Many couples do choose to announce a pregnancy before the traditional 12-week mark, for a variety of reasons. “I told at about four weeks with all three of my children,” Lynn Christopher of Longwood, Florida, told TODAY Parents. “I couldn’t keep it in.”
“Both of my babies were IVF, so my family and close friends know we were going through it,” said Jennifer Wharton of Los Angeles, California.
Susanne Kerns of Austin, Texas, told TODAY Parents she announced her pregnancy early because she had already suffered through multiple chemical pregnancies.“I got to the point where I needed the support, not to mention the childcare for my daughter while I went in for a zillion ultrasounds," she said. Carson Sanderson, a mother of four in Seattle, Washington, had a similar reason: “It was really hard telling people after a miscarriage because they just couldn't really support you the same way as if they'd shared in your joy first,” she said.
But other women say they announced early and regretted it. Central Washington mom Jessica Cobb said that she shared before 12 weeks, “which really sucked when sharing super early also meant sharing about our losses a few weeks after.” Brett Ross, a mother of six in Seattle, Washington, told TODAY Parents she announced her first two pregnancies before 12 weeks. “I was naive about miscarriages,” she said. “So when I miscarried my second at 12 weeks, it was uncomfortable to tell people I lost the baby. Learned to keep it in,” she said.

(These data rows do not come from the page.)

-- ==== Sys2Proof/Tests/Slice0.lean ====
section
/-! SUPPORT. Tests whose expected results stand in spec/95_test_vectors.md or follow by hand from the cited rule, and a
witness for the hypotheses of every obligation that has any. -/

namespace Sys2Proof.Tests

open Sys2Proof.Machine

/-! ## Helpers -/

/-- The reset state of the single-cycle model with `pc`, registers and memory words set. -/
def start (pc : Word) (regs : List (Reg × Word)) (mem : List (Word × Word)) : State :=
  let s := regs.foldl (fun s p => s.setReg p.1 p.2) State.reset
  { s with
    pc := pc
    fetchPc := pc
    optLevel := .singleCycle
    memory := mem.foldl (fun m p => m.writeWord p.1 p.2) Memory.empty }

/-- The reset state of the pipeline with memory words set. -/
def load (mem : List (Word × Word)) : State :=
  { State.reset with memory := mem.foldl (fun m p => m.writeWord p.1 p.2) Memory.empty }

/-- One step with the word `w` placed at `pc`. -/
def after (w : Nat) (s : State) : Result := step (s.withFetchWord 32 w)

def isNext : Result → Bool
  | .next _ => true
  | .fault _ => false
  | .refused _ => false

def nextState : Result → State
  | .next t => t
  | .fault _ => State.reset
  | .refused _ => State.reset

theorem eq_next {r : Result} (h : isNext r = true) : r = .next (nextState r) := by
  cases r <;> first | rfl | cases h

theorem answers {r : Result} (h : isNext r = true) : ∃ t, r = .next t := ⟨_, eq_next h⟩

/-- A register and `pc` of a next state. -/
def look (q : Reg) : Result → Option (Word × Word)
  | .next t => some (t.reg q, t.pc)
  | .fault _ => none
  | .refused _ => none

/-- A memory word and `pc` of a next state. -/
def lookMem (a : Word) : Result → Option (Word × Word)
  | .next t => some (t.memory.readWord a, t.pc)
  | .fault _ => none
  | .refused _ => none

def refusal : Result → Option Refusal
  | .next _ => none
  | .fault _ => none
  | .refused r => some r

/-! ## WellFormed: one ill-formed term for each check (R60) -/

theorem test_wf_add_shamt : (Instr.add 1 2 3 1).wellFormed = false := by decide
theorem test_wf_sub_shamt : (Instr.sub 1 2 3 1).wellFormed = false := by decide
theorem test_wf_and_shamt : (Instr.and 1 2 3 1).wellFormed = false := by decide
theorem test_wf_or_shamt : (Instr.or 1 2 3 1).wellFormed = false := by decide
theorem test_wf_xor_shamt : (Instr.xor 1 2 3 1).wellFormed = false := by decide
theorem test_wf_nor_shamt : (Instr.nor 1 2 3 1).wellFormed = false := by decide
theorem test_wf_slt_shamt : (Instr.slt 1 2 3 1).wellFormed = false := by decide
theorem test_wf_sltu_shamt : (Instr.sltu 1 2 3 1).wellFormed = false := by decide
theorem test_wf_sll_rs : (Instr.sll 7 2 3 4).wellFormed = false := by decide
theorem test_wf_srl_rs : (Instr.srl 7 2 3 4).wellFormed = false := by decide
theorem test_wf_sra_rs : (Instr.sra 7 2 3 4).wellFormed = false := by decide
theorem test_wf_jr_rt : (Instr.jr 31 1 0 0).wellFormed = false := by decide
theorem test_wf_jr_rd : (Instr.jr 31 0 1 0).wellFormed = false := by decide
theorem test_wf_jr_shamt : (Instr.jr 31 0 0 1).wellFormed = false := by decide
theorem test_wf_lui_rs : (Instr.lui 5 2 0x1234).wellFormed = false := by decide
theorem test_wf_accepts : (Instr.add 1 2 3 0).wellFormed = true ∧ (Instr.jr 31 0 0 0).wellFormed = true ∧
    (Instr.sra 0 2 3 31).wellFormed = true ∧ (Instr.lui 0 2 0x1234).wellFormed = true := by decide

/-! ## Decode: every row's word from R50 to R59; the hexadecimal words are those of spec/95_test_vectors.md -/

theorem test_decode_register :
    decode 0x00221820 = .ok (.add 1 2 3 0) ∧ decode 0x00221822 = .ok (.sub 1 2 3 0) ∧
    decode 0x00221824 = .ok (.and 1 2 3 0) ∧ decode 0x00221825 = .ok (.or 1 2 3 0) ∧
    decode 0x00221826 = .ok (.xor 1 2 3 0) ∧ decode 0x00221827 = .ok (.nor 1 2 3 0) ∧
    decode 0x0022182A = .ok (.slt 1 2 3 0) ∧ decode 0x0022182B = .ok (.sltu 1 2 3 0) ∧
    decode 0x00021900 = .ok (.sll 0 2 3 4) ∧ decode 0x00021902 = .ok (.srl 0 2 3 4) ∧
    decode 0x00021FC3 = .ok (.sra 0 2 3 31) ∧ decode 0x03E00008 = .ok (.jr 31 0 0 0) := by decide

theorem test_decode_immediate :
    decode 0x2021FFFF = .ok (.addi 1 1 0xFFFF) ∧ decode 0x2422FFFF = .ok (.addiu 1 2 0xFFFF) ∧
    decode 0x28220001 = .ok (.slti 1 2 1) ∧ decode 0x2C22FFFF = .ok (.sltiu 1 2 0xFFFF) ∧
    decode 0x30228000 = .ok (.andi 1 2 0x8000) ∧ decode 0x3402BEEF = .ok (.ori 0 2 0xBEEF) ∧
    decode 0x3822FFFF = .ok (.xori 1 2 0xFFFF) ∧ decode 0x3CA21234 = .ok (.lui 5 2 0x1234) := by decide

theorem test_decode_load_store :
    decode 0x8C22FFFC = .ok (.lw 1 2 0xFFFC) ∧ decode 0x84220000 = .ok (.lh 1 2 0) ∧
    decode 0x94220000 = .ok (.lhu 1 2 0) ∧ decode 0x80220000 = .ok (.lb 1 2 0) ∧
    decode 0x90220000 = .ok (.lbu 1 2 0) ∧ decode 0xAC220008 = .ok (.sw 1 2 8) ∧
    decode 0xA4220000 = .ok (.sh 1 2 0) ∧ decode 0xA022FFFC = .ok (.sb 1 2 0xFFFC) := by decide

theorem test_decode_branch_jump :
    decode 0x10220002 = .ok (.beq 1 2 2) ∧ decode 0x1420FFFD = .ok (.bne 1 0 0xFFFD) ∧
    decode 0x0BFFFFFF = .ok (.j 0x3FFFFFF) ∧ decode 0x0C000008 = .ok (.jal 8) := by decide

/-- Bit by bit from R51, R52, R53, R58, R59: one word of each family. -/
theorem test_decode_bit_by_bit :
    decode 0b000000_00001_00010_00011_00000_101010 = .ok (.slt 1 2 3 0) ∧
    decode 0b000000_00000_00010_00011_00100_000010 = .ok (.srl 0 2 3 4) ∧
    decode 0b001101_00001_00010_1000000000000000 = .ok (.ori 1 2 0x8000) ∧
    decode 0b100100_00001_00010_0000000000000100 = .ok (.lbu 1 2 4) ∧
    decode 0b101011_11101_00010_0000000000001000 = .ok (.sw 29 2 8) ∧
    decode 0b000100_00001_00010_1111111111111110 = .ok (.beq 1 2 0xFFFE) ∧
    decode 0b000010_00000000000000000001000000 = .ok (.j 0x40) := by decide

/-- Words outside the map (spec/95_test_vectors.md part 2). -/
theorem test_decode_outside :
    decode 0x0000000C = .error (.unlistedFunct 0x0C) ∧ decode 0x00221821 = .error (.unlistedFunct 0x21) ∧
    decode 0x70000000 = .error (.unrecognizedOpcode 0x1C) ∧ decode 0x04110005 = .error (.unrecognizedOpcode 1) ∧
    decode 0xFFFFFFFF = .error (.unrecognizedOpcode 0x3F) := by decide

theorem test_decode_bytes :
    decodeBytes [0x20, 0x18, 0x22, 0x00, 0xAA] = .ok (.add 1 2 3 0, [0xAA]) ∧
    decodeBytes [0x20, 0x18, 0x22] = .error .truncated ∧
    decodeTableWord 32 0x00221820 = some (.add 1 2 3 0) := by decide

/-- Every constructor's decoding of its encoding, at odd field values. -/
theorem test_round_trip :
    ∀ i ∈ ([.add 31 1 30 31, .sub 31 1 30 31, .and 31 1 30 31, .or 31 1 30 31, .xor 31 1 30 31, .nor 31 1 30 31,
      .slt 31 1 30 31, .sltu 31 1 30 31, .sll 31 1 30 31, .srl 31 1 30 31, .sra 31 1 30 31, .jr 31 1 30 31] : List Instr) ++
      [.addi 31 1 0x8001, .addiu 31 1 0x8001, .slti 31 1 0x8001, .sltiu 31 1 0x8001, .andi 31 1 0x8001,
      .ori 31 1 0x8001, .xori 31 1 0x8001, .lui 31 1 0x8001] ++
      [.lw 31 1 0x8001, .lh 31 1 0x8001, .lhu 31 1 0x8001, .lb 31 1 0x8001, .lbu 31 1 0x8001, .sw 31 1 0x8001,
      .sh 31 1 0x8001, .sb 31 1 0x8001, .beq 31 1 0x8001, .bne 31 1 0x8001, .j 0x2000001, .jal 0x2000001],
      decode (encode i) = .ok i := by decide

/-! ## One step per instruction (spec/95_test_vectors.md parts 3 and 4) -/

theorem test_add_wraps : look 3 (after 0x00221820 (start 0x40 [(1, 0x7FFFFFFF), (2, 1)] [])) =
    some (0x80000000, 0x44) := by decide
theorem test_add_to_zero : look 0 (after 0x00220020 (start 0x40 [(1, 5), (2, 7)] [])) = some (0, 0x44) := by decide
theorem test_sub_wraps : look 3 (after 0x00221822 (start 0x40 [(1, 0x80000000), (2, 1)] [])) =
    some (0x7FFFFFFF, 0x44) := by decide
theorem test_and : look 3 (after 0x00221824 (start 0x40 [(1, 0xF0F0FF00), (2, 0x0FF0F0F0)] [])) =
    some (0x00F0F000, 0x44) := by decide
theorem test_or : look 3 (after 0x00221825 (start 0x40 [(1, 0xF0F0FF00), (2, 0x0FF0F0F0)] [])) =
    some (0xFFF0FFF0, 0x44) := by decide
theorem test_xor : look 3 (after 0x00221826 (start 0x40 [(1, 0xF0F0FF00), (2, 0x0FF0F0F0)] [])) =
    some (0xFF000FF0, 0x44) := by decide
theorem test_nor : look 3 (after 0x00221827 (start 0x40 [(1, 0xF0F0FF00), (2, 0x0FF0F0F0)] [])) =
    some (0x000F000F, 0x44) := by decide
theorem test_slt_signed : look 3 (after 0x0022182A (start 0x40 [(1, 0xFFFFFFFF), (2, 1)] [])) =
    some (1, 0x44) := by decide
theorem test_slt_extremes : look 3 (after 0x0022182A (start 0x40 [(1, 0x7FFFFFFF), (2, 0x80000000)] [])) =
    some (0, 0x44) := by decide
theorem test_sltu : look 3 (after 0x0022182B (start 0x40 [(1, 0xFFFFFFFF), (2, 1)] [])) = some (0, 0x44) := by decide
theorem test_sll : look 3 (after 0x00021900 (start 0x40 [(2, 0x80000001)] [])) = some (0x10, 0x44) := by decide
theorem test_sll_ignores_rs : look 3 (after 0x00E21800 (start 0x40 [(2, 0x1234), (7, 0xFFFFFFFF)] [])) =
    some (0x1234, 0x44) := by decide
theorem test_srl : look 3 (after 0x00021902 (start 0x40 [(2, 0x80000010)] [])) = some (0x08000001, 0x44) := by decide
theorem test_sra : look 3 (after 0x00021903 (start 0x40 [(2, 0x80000010)] [])) = some (0xF8000001, 0x44) := by decide
theorem test_sra_31 : look 3 (after 0x00021FC3 (start 0x40 [(2, 0x80000000)] [])) =
    some (0xFFFFFFFF, 0x44) := by decide
theorem test_addi_wraps : look 2 (after 0x20227FFF (start 0x40 [(1, 0x7FFFFFFF)] [])) =
    some (0x80007FFE, 0x44) := by decide
theorem test_addi_negative : look 2 (after 0x20228000 (start 0x40 [(1, 0x00008000)] [])) = some (0, 0x44) := by decide
theorem test_addiu : look 2 (after 0x2422FFFF (start 0x40 [(1, 1)] [])) = some (0, 0x44) := by decide
theorem test_slti : look 2 (after 0x2822FFFF (start 0x40 [(1, 0xFFFFFFFE)] [])) = some (1, 0x44) := by decide
theorem test_sltiu_sign_extends : look 2 (after 0x2C22FFFF (start 0x40 [(1, 0xFFFFFFFE)] [])) =
    some (1, 0x44) := by decide
theorem test_sltiu_equal : look 2 (after 0x2C22FFFF (start 0x40 [(1, 0xFFFFFFFF)] [])) = some (0, 0x44) := by decide
theorem test_andi : look 2 (after 0x3022FFFF (start 0x40 [(1, 0x12345678)] [])) = some (0x5678, 0x44) := by decide
theorem test_ori : look 2 (after 0x34228000 (start 0x40 [(1, 0x00010000)] [])) = some (0x18000, 0x44) := by decide
theorem test_xori : look 2 (after 0x3822FFFF (start 0x40 [(1, 0xFFFFFFFF)] [])) = some (0xFFFF0000, 0x44) := by decide
theorem test_lui : look 2 (after 0x3CA21234 (start 0x40 [(5, 0xFFFFFFFF), (2, 0xAAAAAAAA)] [])) =
    some (0x12340000, 0x44) := by decide

theorem test_lw : look 2 (after 0x8C22FFFC (start 0x40 [(1, 0x104)] [(0x100, 0x80000001)])) =
    some (0x80000001, 0x44) := by decide
theorem test_lw_misaligned : refusal (after 0x8C220002 (start 0x40 [(1, 0x100)] [])) =
    some (.misalignedData 0x102) := by decide
theorem test_lh_zero_extends : look 2 (after 0x84220000 (start 0x40 [(1, 0x100)] [(0x100, 0x1234ABCD)])) =
    some (0xABCD, 0x44) := by decide
theorem test_lhu : look 2 (after 0x94220000 (start 0x40 [(1, 0x100)] [(0x100, 0x1234ABCD)])) =
    some (0xABCD, 0x44) := by decide
theorem test_lb_zero_extends : look 2 (after 0x80220000 (start 0x40 [(1, 0x100)] [(0x100, 0x123456F0)])) =
    some (0xF0, 0x44) := by decide
theorem test_lb_misaligned : refusal (after 0x80220001 (start 0x40 [(1, 0x100)] [])) =
    some (.misalignedData 0x101) := by decide
theorem test_lbu : look 2 (after 0x90220000 (start 0x40 [(1, 0x100)] [(0x100, 0x123456F0)])) =
    some (0xF0, 0x44) := by decide
theorem test_sw : lookMem 0x108 (after 0xAC220008 (start 0x40 [(1, 0x100), (2, 0xCAFEF00D)] [(0x108, 0x11111111)])) =
    some (0xCAFEF00D, 0x44) := by decide
theorem test_sh : lookMem 0x100 (after 0xA4220000 (start 0x40 [(1, 0x100), (2, 0xCAFEF00D)] [(0x100, 0x11111111)])) =
    some (0x1111F00D, 0x44) := by decide
theorem test_sb : lookMem 0x100 (after 0xA022FFFC (start 0x40 [(1, 0x104), (2, 0xFFFFFF00)] [(0x100, 0xAABBCCDD)])) =
    some (0xAABBCC00, 0x44) := by decide

theorem test_beq_wraps : look 0 (after 0x10220004 (start 0xFFFFFFF8 [(1, 1), (2, 1)] [])) = some (0, 0xC) := by decide
theorem test_beq_not_taken : look 0 (after 0x10220002 (start 8 [(1, 3), (2, 4)] [])) = some (0, 0xC) := by decide
theorem test_bne_backward : look 0 (after 0x1420FFFD (start 0x4C [(1, 1)] [])) = some (0, 0x44) := by decide
theorem test_bne_not_taken : look 0 (after 0x14220002 (start 8 [(1, 3), (2, 3)] [])) = some (0, 0xC) := by decide
theorem test_j_keeps_region : look 0 (after 0x08000000 (start 0x1000003C [] [])) = some (0, 0x10000000) := by decide
theorem test_j_region_of_next : look 0 (after 0x08000040 (start 0x0FFFFFFC [] [])) = some (0, 0x10000100) := by decide
theorem test_jal_links : look 31 (after 0x0C000010 (start 0x40 [] [])) = some (0x44, 0x40) := by decide
theorem test_jal_region : look 31 (after 0x0C000100 (start 0x7FFFFFF0 [] [])) =
    some (0x7FFFFFF4, 0x70000400) := by decide
theorem test_jr : look 0 (after 0x00A00008 (start 0x40 [(5, 0xFFFFFFFC)] [])) = some (0, 0xFFFFFFFC) := by decide
theorem test_jr_no_check : look 0 (after 0x00A00008 (start 0x40 [(5, 0x42)] [])) = some (0, 0x42) := by decide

Yahoo! senior news writer Lisa Belkin, a mother of two grown sons, feels differently about her experiences. With her first pregnancy, she waited to tell everyone. “Second time, I realized that some of my stress and exhaustion was coming from the effort needed to pretend I wasn’t exhausted, so I went ahead and told pretty much anyone,” she told TODAY Parents. “Also, I figured that a miscarriage is not a secret; it's a fact of my life that I would also want people to know should I go through it.”
But still, Belkin said, “There is a big difference between telling the world you are about to shift identities from non-parent to parent and telling them that you about to become a parent again. So I would still keep it to myself the first time out because it is somehow more private and personal.”
The decision to share the news of a pregnancy is in fact, “incredibly personal,” said TODAY Tastemaker and pediatrician Dr. Deborah Gilboa. “About half of all pregnancies end in miscarriage — many before the woman even misses her first menstrual period — and 80 percent of those happen in the first trimester, so many women decide not to tell their larger circles until after that riskier time ends.”
But nothing about announcing a pregnancy is “dangerous,” Gilboa stressed. “I recommend that parents only tell those people about the pregnancy in the first trimester that they'd be comfortable talking to if the pregnancy is lost. That means if you don't mind announcing a miscarriage on Facebook, it's completely fine to tell the social media world about your brand new conception,” she said.
“Young Mummy” blogger Cachia agrees. “I didn’t make the decision to tell the world I’m pregnant out of stupidity,” she wrote in her blog for Mamamia. “I have had a child before. I am well aware of the risks, and I know it’s simply not the norm (to announce a pregnancy to the world before 12 weeks). But who gets to decide the norm for me?”